Some dates can only be expressed in the form of ranges. There are two
types of range: continuous, symbolised with the marker --, eg
1850.06.12--1852.08.25
which comprises every day between the two termini; and discontinuous,
symbolised with the marker -|-, eg
1850.06.12-|-1852.08.25
which comprises the 12--25 of each of the months .06.--.08. in each of
the years 1850--1852, ie a set of 9 discrete `globules' of
mini-ranges.
Thus there are only 3 basic `proper-date' types,
yyyy.mm.dd
yyyy.mm.dd--yyyy.mm.dd
yyyy.mm.dd-|-yyyy.mm.dd
Any number of components conforming to one or other of these three
types can be linked by `&' to form the actual <date> of an item.
Any <date> may if necessary have a <display/> form differing from the
canonical `proper' form, eg
<date> [9999.99.99] <display/> [nd] </date>
<date> [1871?].09.10-|-[1874?].09.10 <display/> [1871--1874?].09.10 </date>
etc. Any date containing a verbal component or qualifier necessarily
requires such treatment, eg
<date> [1850.05.26]--[9999.99.99] <display/> [1850.05.25.after] </date>
The first, or in `unitary' cases only, component of the date is the
sortpoint. Dates involving `before' and `circa' are thus treated as a
combination of "sortpoint & range", eg
<date> [1850][.05.24] & [1850][.01.01]--[1850][.05.24]
<display/> [1850][.05.25.before] </date>
to ensure that ranges are always expressed as chronologically
forward-running; further examples (presuming a default of +/-4 for
`circa'),
<date> [1850.05.25] & [1850.05.21]--[1850.05.29]
<display/> [1850.05.25.ca] </date>
<date> [1971.01.00] & [[1885.00.00]]--[1971.01.00]
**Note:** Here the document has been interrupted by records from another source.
-- ==== Sys2Proof/Laws/Journal.lean ====
section
/-!
SUPPORT. What the Restore Journal's operations can do: each changes one slot's list and the pool, and of the slot's card the
journal's fields alone.
-/

namespace Sys2Proof.Machine

/-! ## The steps of a journal -/

/-- A card's record but for the fields the journal keeps there (R7, R15). -/
def Card.sansJournal (c : Card) : Card := { c.noReplay with incomplete := false }

/-- Nothing has changed but the pool, slot `n`'s list, the journal's fields of its card, and a report of a part-level fault. -/
structure JournalStep (n : Slot) (s t : State) : Prop where
  loader : t.loader = s.loader
  wqm : t.wqm = s.wqm
  port : t.port = s.port
  rpe : t.rpe = s.rpe
  pacer : t.pacer = s.pacer
  pending : t.pending = s.pending
  others : OthersKept n s t
  framer : (t.slot n).framer = (s.slot n).framer
  link : (t.slot n).link = (s.slot n).link
  queue : (t.slot n).queue = (s.slot n).queue
  card : (t.slot n).card.sansJournal = (s.slot n).card.sansJournal

theorem JournalStep.refl (n : Slot) (s : State) : JournalStep n s s :=
  ⟨rfl, rfl, rfl, rfl, rfl, rfl, fun _ _ => rfl, rfl, rfl, rfl, rfl⟩

theorem JournalStep.trans {n : Slot} {s t u : State} (h : JournalStep n s t) (k : JournalStep n t u) : JournalStep n s u :=
  ⟨k.loader.trans h.loader, k.wqm.trans h.wqm, k.port.trans h.port, k.rpe.trans h.rpe, k.pacer.trans h.pacer,
    k.pending.trans h.pending, fun m hm => (k.others m hm).trans (h.others m hm), k.framer.trans h.framer,
    k.link.trans h.link, k.queue.trans h.queue, k.card.trans h.card⟩

/-- A journal's step keeps the card's state. -/
theorem JournalStep.state {n : Slot} {s t : State} (h : JournalStep n s t) :
    (t.slot n).card.state = (s.slot n).card.state := by
  have k := congrArg Card.state h.card
  exact k

/-- A journal's step keeps the bound identity. -/
theorem JournalStep.bound {n : Slot} {s t : State} (h : JournalStep n s t) :
    (t.slot n).card.bound = (s.slot n).card.bound := by
  have k := congrArg Card.bound h.card
  exact k

theorem reportPartFault_journalStep (n : Slot) (s : State) : JournalStep n s (reportPartFault s) :=
  ⟨rfl, rfl, rfl, rfl, rfl, rfl, fun _ _ => rfl, rfl, rfl, rfl, rfl⟩

theorem withPool_journalStep (n : Slot) (s : State) (p : Pool) : JournalStep n s { s with pool := p } :=
  ⟨rfl, rfl, rfl, rfl, rfl, rfl, fun _ _ => rfl, rfl, rfl, rfl, rfl⟩

theorem modJournal_journalStep (n : Slot) (f : List Held → List Held) (s : State) : JournalStep n s (modJournal n f s) :=
  ⟨rfl, rfl, rfl, rfl, rfl, rfl, fun m h => modJournal_slot_ne n m f s h, by simp, by simp, by simp, by simp⟩

theorem modCard_journalStep (n : Slot) (f : Card → Card) (s : State)
    (h : (f (s.slot n).card).sansJournal = (s.slot n).card.sansJournal) : JournalStep n s (modCard n f s) :=
  ⟨rfl, rfl, rfl, rfl, rfl, rfl, fun m e => modCard_slot_ne n m f s e, by simp, by simp, by simp, by simp [h]⟩

/-! ## The pool (R1, R24) -/

/-- What an allocation can do: nothing in an event that has reported an error, a report, or one entry taken. -/
theorem journalAlloc_cases (n : Slot) (e : JEntry) (s : State) :
    s.partFault = true ∧ journalAlloc n e s = s ∨
      s.partFault = false ∧ journalAlloc n e s = reportPartFault s ∨
      ∃ i rest, s.partFault = false ∧ s.pool.freeList = i :: rest ∧ s.pool.freeCount ≠ 0 ∧ s.pool.isFree i = true ∧
        journalAlloc n e s = modJournal n (fun l => l ++ [{ id := i, entry := e }])
          { s with pool :=
            { freeCount := s.pool.freeCount - 1, freeList := rest, freeMarks := s.pool.unmarked i,
              keepMap := if e.cls = .keep then s.pool.keepMap ++ [{ slot := n, word := e.word, id := i }]
                         else s.pool.keepMap } } := by
  unfold journalAlloc
  cases hf : s.partFault
  · simp only [Bool.false_eq_true, if_false]
    cases hl : s.pool.freeList with
    | nil => exact .inr (.inl ⟨trivial, rfl⟩)
    | cons i rest =>
      by_cases hc : s.pool.freeCount = 0 ∨ s.pool.isFree i = false
      · simp [hc]
      · have hc' := not_or.mp hc
        refine .inr (.inr ⟨i, rest, trivial, rfl, hc'.1, ?_, ?_⟩)
        · simpa using hc'.2
        · simp only [if_neg hc]
  · simp

theorem journalAlloc_journalStep (n : Slot) (e : JEntry) (s : State) : JournalStep n s (journalAlloc n e s) := by
  obtain ⟨-, h⟩ | ⟨-, h⟩ | ⟨i, rest, -, -, -, -, h⟩ := journalAlloc_cases n e s <;> rw [h]
  · exact JournalStep.refl n s
  · exact reportPartFault_journalStep n s
  · exact (withPool_journalStep n s _).trans (modJournal_journalStep n _ _)

/-- What a freeing can do: nothing in an event that has reported an error, a report, or one entry returned. -/
theorem journalFreeOne_cases (n : Slot) (h : Held) (s : State) :
    s.partFault = true ∧ journalFreeOne n h s = s ∨
      s.partFault = false ∧ journalFreeOne n h s = reportPartFault s ∨
      s.partFault = false ∧ s.pool.isFree h.id = false ∧ s.pool.freeCount ≠ Config.journalPool ∧
        journalFreeOne n h s = modJournal n (fun l => l.filter (fun x => x.id != h.id))
          { s with pool :=
            { freeCount := s.pool.freeCount + 1, freeList := s.pool.freeList ++ [h.id], freeMarks := s.pool.marked h.id,
              keepMap := s.pool.keepMap.filter (fun k => k.id != h.id) } } := by
  unfold journalFreeOne
  cases hf : s.partFault
  · simp only [Bool.false_eq_true, if_false]
    by_cases hc : s.pool.isFree h.id = true ∨ s.pool.freeCount = Config.journalPool
    · simp [hc]
    · have hc' := not_or.mp hc
      refine .inr (.inr ⟨trivial, ?_, hc'.2, ?_⟩)
      · simpa using hc'.1
      · simp only [if_neg hc]
  · simp

theorem journalFreeOne_journalStep (n : Slot) (h : Held) (s : State) : JournalStep n s (journalFreeOne n h s) := by
  obtain ⟨-, e⟩ | ⟨-, e⟩ | ⟨-, -, -, e⟩ := journalFreeOne_cases n h s <;> rw [e]
  · exact JournalStep.refl n s
  · exact reportPartFault_journalStep n s
  · exact (withPool_journalStep n s _).trans (modJournal_journalStep n _ _)

theorem journalFreeAll_journalStep (n : Slot) : ∀ (l : List Held) (s : State), JournalStep n s (journalFreeAll n l s)
  | [], s => JournalStep.refl n s
  | h :: rest, s => (journalFreeOne_journalStep n h s).trans (journalFreeAll_journalStep n rest _)

theorem journalFree_journalStep (n : Slot) (s : State) : JournalStep n s (journalFree n s) :=
  (journalFreeAll_journalStep n _ s).trans (modCard_journalStep n _ _ rfl)

theorem journalRestart_journalStep (n : Slot) (s : State) : JournalStep n s (journalRestart n s) :=
  (journalFree_journalStep n s).trans (modCard_journalStep n _ _ rfl)

theorem makeIncomplete_journalStep (n : Slot) (s : State) : JournalStep n s (makeIncomplete n s) := by
  unfold makeIncomplete
  split
  · exact JournalStep.refl n s
  · exact (modCard_journalStep n _ s rfl).trans (journalFree_journalStep n _)

/-! ## Recording, staling and replay -/

theorem appendEntry_journalStep (n : Slot) (e : JEntry) (s : State) : JournalStep n s (appendEntry n e s) := by
  unfold appendEntry
  split
  · exact journalAlloc_journalStep n e s
  · exact makeIncomplete_journalStep n s

theorem recordKeep_journalStep (n : Slot) (w : WordNo) (v : Word32) (ix : Fin 8) (s : State) :
    JournalStep n s (recordKeep n w v ix s) := by
  unfold recordKeep
  split
  · exact appendEntry_journalStep n _ s
  · split
    · exact makeIncomplete_journalStep n s
    · exact modJournal_journalStep n _ s

theorem recordSequence_journalStep (n : Slot) (w : WordNo) (v : Word32) (ix : Fin 8) (r : WordRange) (s : State) :
    JournalStep n s (recordSequence n w v ix r s) := by
  unfold recordSequence
  split
  · exact (journalFreeAll_journalStep n _ s).trans (appendEntry_journalStep n _ _)
  · exact appendEntry_journalStep n _ s

/-- An acknowledged write is recorded within its slot's journal. -/
theorem recordWrite_journalStep (n : Slot) (q : QEntry) (s : State) : JournalStep n s (recordWrite n q s) := by
  unfold recordWrite
  split
  · exact JournalStep.refl n s
  · split
    · exact recordKeep_journalStep n _ _ _ s
    · exact recordSequence_journalStep n _ _ _ _ s
    · exact JournalStep.refl n s

theorem markStale_journalStep (n : Slot) (s : State) : JournalStep n s (markStale n s) := modJournal_journalStep n _ s

theorem staleJournal_journalStep (n : Slot) (s : State) : JournalStep n s (staleJournal n s) :=
  (markStale_journalStep n s).trans (modCard_journalStep n _ _ rfl)

theorem confirmRecord_journalStep (n : Slot) (s : State) : JournalStep n s (confirmRecord n s) :=
  (modJournal_journalStep n _ s).trans (modCard_journalStep n _ _ rfl)

theorem refuseRecord_journalStep (n : Slot) (s : State) : JournalStep n s (refuseRecord n s) := by
  unfold refuseRecord
  split
  · exact modCard_journalStep n _ _ rfl
  · exact (journalFreeOne_journalStep n _ s).trans (modCard_journalStep n _ _ rfl)

/-- A stale mark is the other state with the check bit turned, or nothing where the entry is STALE already. -/
theorem Held.stale_state (h : Held) : h.stale.entry.state = .stale := by
  unfold Held.stale
  split
  · assumption
  · rename_i e
    cases hs : h.entry.state
    · simp [JEntry.flip, hs, EntryState.other]
    · exact absurd hs e

/-- A stale mark keeps which entry it is. -/
theorem Held.stale_id (h : Held) : h.stale.id = h.id := by
  unfold Held.stale
  split <;> rfl

end Sys2Proof.Machine
end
<display/> [1971.02.00.before] </date>
<date> [9999].02.19 & [[1851]].02.19-|-[[1928]].02.19
<display/> [ny].02.19 </date>
<date> [9999].03.22 & [[1845]].03.22-|-[[1912]].03.31
& [[1845]].04.01-|-[[1912]].04.25
<display/> [ny].easter </date>
<date> [1890.11.00]-|-[1899.03.00] <display/> [1890s.winter] </date>
(the double-brackets in some of these being instances where open-ended ranges have been arbitrarily delimited by secondary information such as outer-dates derived from <lifespan>s, etc. These secondary editorial interventions are always distinguished by the use of double-brackets, which are not used anywhere else.)
The complex dates in the current fileset have all be analysed into an appropriate set of discontinuous ranges, as in the last 3 examples above.
Beyond this superficial laying out of various typical kinds of output, the process by which the analysis of complex dates is conducted (ie the manner in which the <display/> form is edited into the `proper' form) is impossible to describe briefly, and is hideously non-trivial.